Sharply higher mortgage rates have caused a sudden pullback in home sales, and now sellers…
There’s no doubt about it: The U.S. housing market continues to run hot. Home shoppers are engaging in bidding wars at the highest clip ever recorded. Inventory remains 48% below pre-pandemic levels. And the annual rate of home price appreciation—19.2%—is just shy of the record set last summer.
That said, the U.S. housing market may finally be showing signs of cooling. At least that’s according to Redfin.
“Fewer people are starting online home searches and applying for mortgages than this time last year, and year-to-date growth in home tours remains far below 2021 levels. An increasing share of sellers are also reducing their prices after putting their homes on the market,” wrote Redfin researchers in a report published on Thursday. “The market still feels hot, but a slowdown in online searches, home tours, and mortgage applications suggests more buyers are getting priced out.”
Why are more home shoppers suddenly dropping out of the market? Redfin points to soaring mortgage rates. As of last week, the average 30-year fixed mortgage rate climbed to 4.67%. Just a month prior, that average rate was 3.89%. Meanwhile, back in December it was 3.11%.

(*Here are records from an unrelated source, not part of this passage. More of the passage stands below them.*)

/-! ### A read after a write -/

@[simp] theorem tile_setTile_same (s : State) (p : Nat) (x : Tile) : tile (setTile s p x) p = x := SMap.get_set_same ..
theorem tile_setTile_ne (s : State) {p a : Nat} (x : Tile) (h : a ≠ p) : tile (setTile s p x) a = tile s a := SMap.get_set_ne _ _ _ h
@[simp] theorem tile_modTile_same (s : State) (p : Nat) (f : Tile → Tile) : tile (modTile s p f) p = f (tile s p) :=
  tile_setTile_same ..
@[simp] theorem sqr_setSqr_same (s : State) (q : Nat) (x : Sequencer) : sqr (setSqr s q x) q = x := SMap.get_set_same ..
theorem sqr_setSqr_ne (s : State) {q a : Nat} (x : Sequencer) (h : a ≠ q) : sqr (setSqr s q x) a = sqr s a := SMap.get_set_ne _ _ _ h
@[simp] theorem sqr_modSqr_same (s : State) (q : Nat) (f : Sequencer → Sequencer) : sqr (modSqr s q f) q = f (sqr s q) :=
  sqr_setSqr_same ..
@[simp] theorem ctx_setCtx_same (s : State) (k : Nat) (x : TrapCtx) : ctx (setCtx s k x) k = x := SMap.get_set_same ..
theorem ctx_setCtx_ne (s : State) {k a : Nat} (x : TrapCtx) (h : a ≠ k) : ctx (setCtx s k x) a = ctx s a := SMap.get_set_ne _ _ _ h
@[simp] theorem ten_setTen_same (s : State) (t : Tenant) (x : TenantSt) : ten (setTen s t x) t = x := SMap.get_set_same ..
theorem ten_setTen_ne (s : State) {t a : Tenant} (x : TenantSt) (h : a ≠ t) : ten (setTen s t x) a = ten s a :=
  SMap.get_set_ne _ _ _ (fun e => h (Fin.ext e))
@[simp] theorem ten_modTen_same (s : State) (t : Tenant) (f : TenantSt → TenantSt) : ten (modTen s t f) t = f (ten s t) :=
  ten_setTen_same ..
@[simp] theorem ses_setSes_same (s : State) (k : SesId) (x : Session) : ses (setSes s k x) k = x := SMap.get_set_same ..
theorem ses_setSes_ne (s : State) {k a : SesId} (x : Session) (h : a ≠ k) : ses (setSes s k x) a = ses s a :=
  SMap.get_set_ne _ _ _ (fun e => h (Fin.ext e))
@[simp] theorem ses_modSes_same (s : State) (k : SesId) (f : Session → Session) : ses (modSes s k f) k = f (ses s k) :=
  ses_setSes_same ..
@[simp] theorem cam_setCam_same (s : State) (c : CxpId) (x : Cam) : cam (setCam s c x) c = x := SMap.get_set_same ..
theorem cam_setCam_ne (s : State) {c a : CxpId} (x : Cam) (h : a ≠ c) : cam (setCam s c x) a = cam s a :=
  SMap.get_set_ne _ _ _ (fun e => h (Fin.ext e))
@[simp] theorem cam_modCam_same (s : State) (c : CxpId) (f : Cam → Cam) : cam (modCam s c f) c = f (cam s c) :=
  cam_setCam_same ..
@[simp] theorem fch_setFch_same (s : State) (n : Nat) (x : Fc) : fch (setFch s n x) n = x := SMap.get_set_same ..
theorem fch_setFch_ne (s : State) {n a : Nat} (x : Fc) (h : a ≠ n) : fch (setFch s n x) a = fch s a := SMap.get_set_ne _ _ _ h
@[simp] theorem fch_modFch_same (s : State) (n : Nat) (f : Fc → Fc) : fch (modFch s n f) n = f (fch s n) :=
  fch_setFch_same ..
@[simp] theorem grp_setGrp_same (s : State) (g : Nat) (x : Group) : grp (setGrp s g x) g = x := SMap.get_set_same ..
theorem grp_setGrp_ne (s : State) {g a : Nat} (x : Group) (h : a ≠ g) : grp (setGrp s g x) a = grp s a := SMap.get_set_ne _ _ _ h
@[simp] theorem grp_modGrp_same (s : State) (g : Nat) (f : Group → Group) : grp (modGrp s g f) g = f (grp s g) :=
  grp_setGrp_same ..
@[simp] theorem ni_setNi_same (s : State) (n : Nat) (x : Ni) : ni (setNi s n x) n = x := SMap.get_set_same ..
theorem ni_setNi_ne (s : State) {n a : Nat} (x : Ni) (h : a ≠ n) : ni (setNi s n x) a = ni s a := SMap.get_set_ne _ _ _ h
@[simp] theorem ni_modNi_same (s : State) (n : Nat) (f : Ni → Ni) : ni (modNi s n f) n = f (ni s n) :=
  ni_setNi_same ..
@[simp] theorem rtr_setRtr_same (s : State) (r : Nat) (x : Router) : rtr (setRtr s r x) r = x := SMap.get_set_same ..
theorem rtr_setRtr_ne (s : State) {r a : Nat} (x : Router) (h : a ≠ r) : rtr (setRtr s r x) a = rtr s a := SMap.get_set_ne _ _ _ h
@[simp] theorem rtr_modRtr_same (s : State) (r : Nat) (f : Router → Router) : rtr (modRtr s r f) r = f (rtr s r) :=
  rtr_setRtr_same ..
@[simp] theorem esc_setEsc_same (s : State) (e : CtrlId) (x : Esc) : esc (setEsc s e x) e = x := SMap.get_set_same ..
theorem esc_setEsc_ne (s : State) {e a : CtrlId} (x : Esc) (h : a ≠ e) : esc (setEsc s e x) a = esc s a :=
  SMap.get_set_ne _ _ _ (fun e => h (Fin.ext e))
@[simp] theorem esc_modEsc_same (s : State) (e : CtrlId) (f : Esc → Esc) : esc (modEsc s e f) e = f (esc s e) :=
  esc_setEsc_same ..
@[simp] theorem can_setCan_same (s : State) (c : CtrlId) (x : CanCtl) : can (setCan s c x) c = x := SMap.get_set_same ..
@[simp] theorem can_modCan_same (s : State) (c : CtrlId) (f : CanCtl → CanCtl) : can (modCan s c f) c = f (can s c) :=
  can_setCan_same ..
@[simp] theorem memSt_setMemSt_same (s : State) (b : Nat) (x : MemStatus) : memSt (setMemSt s b x) b = x := SMap.get_set_same ..
theorem memSt_setMemSt_ne (s : State) {b a : Nat} (x : MemStatus) (h : a ≠ b) : memSt (setMemSt s b x) a = memSt s a := SMap.get_set_ne _ _ _ h
@[simp] theorem memSt_modMemSt_same (s : State) (b : Nat) (f : MemStatus → MemStatus) : memSt (modMemSt s b f) b = f (memSt s b) :=
  memSt_setMemSt_same ..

As mortgage rates rise, some would-be borrowers—who must meet lenders’ strict debt-to-income ratios—lose their mortgage eligibility. Others simply balk at the higher monthly mortgage payments.
“Mortgage rates are shooting up at the fastest pace in history, sending the typical monthly mortgage payment for a homebuyer up more than $500 since the beginning of this year,” wrote the Redfin researchers. “As rates quickly approach 5%, we expect their impact on homebuyer demand to change from a motivator—driving a sense of urgency to buy before rates rise further—to a deterrent.”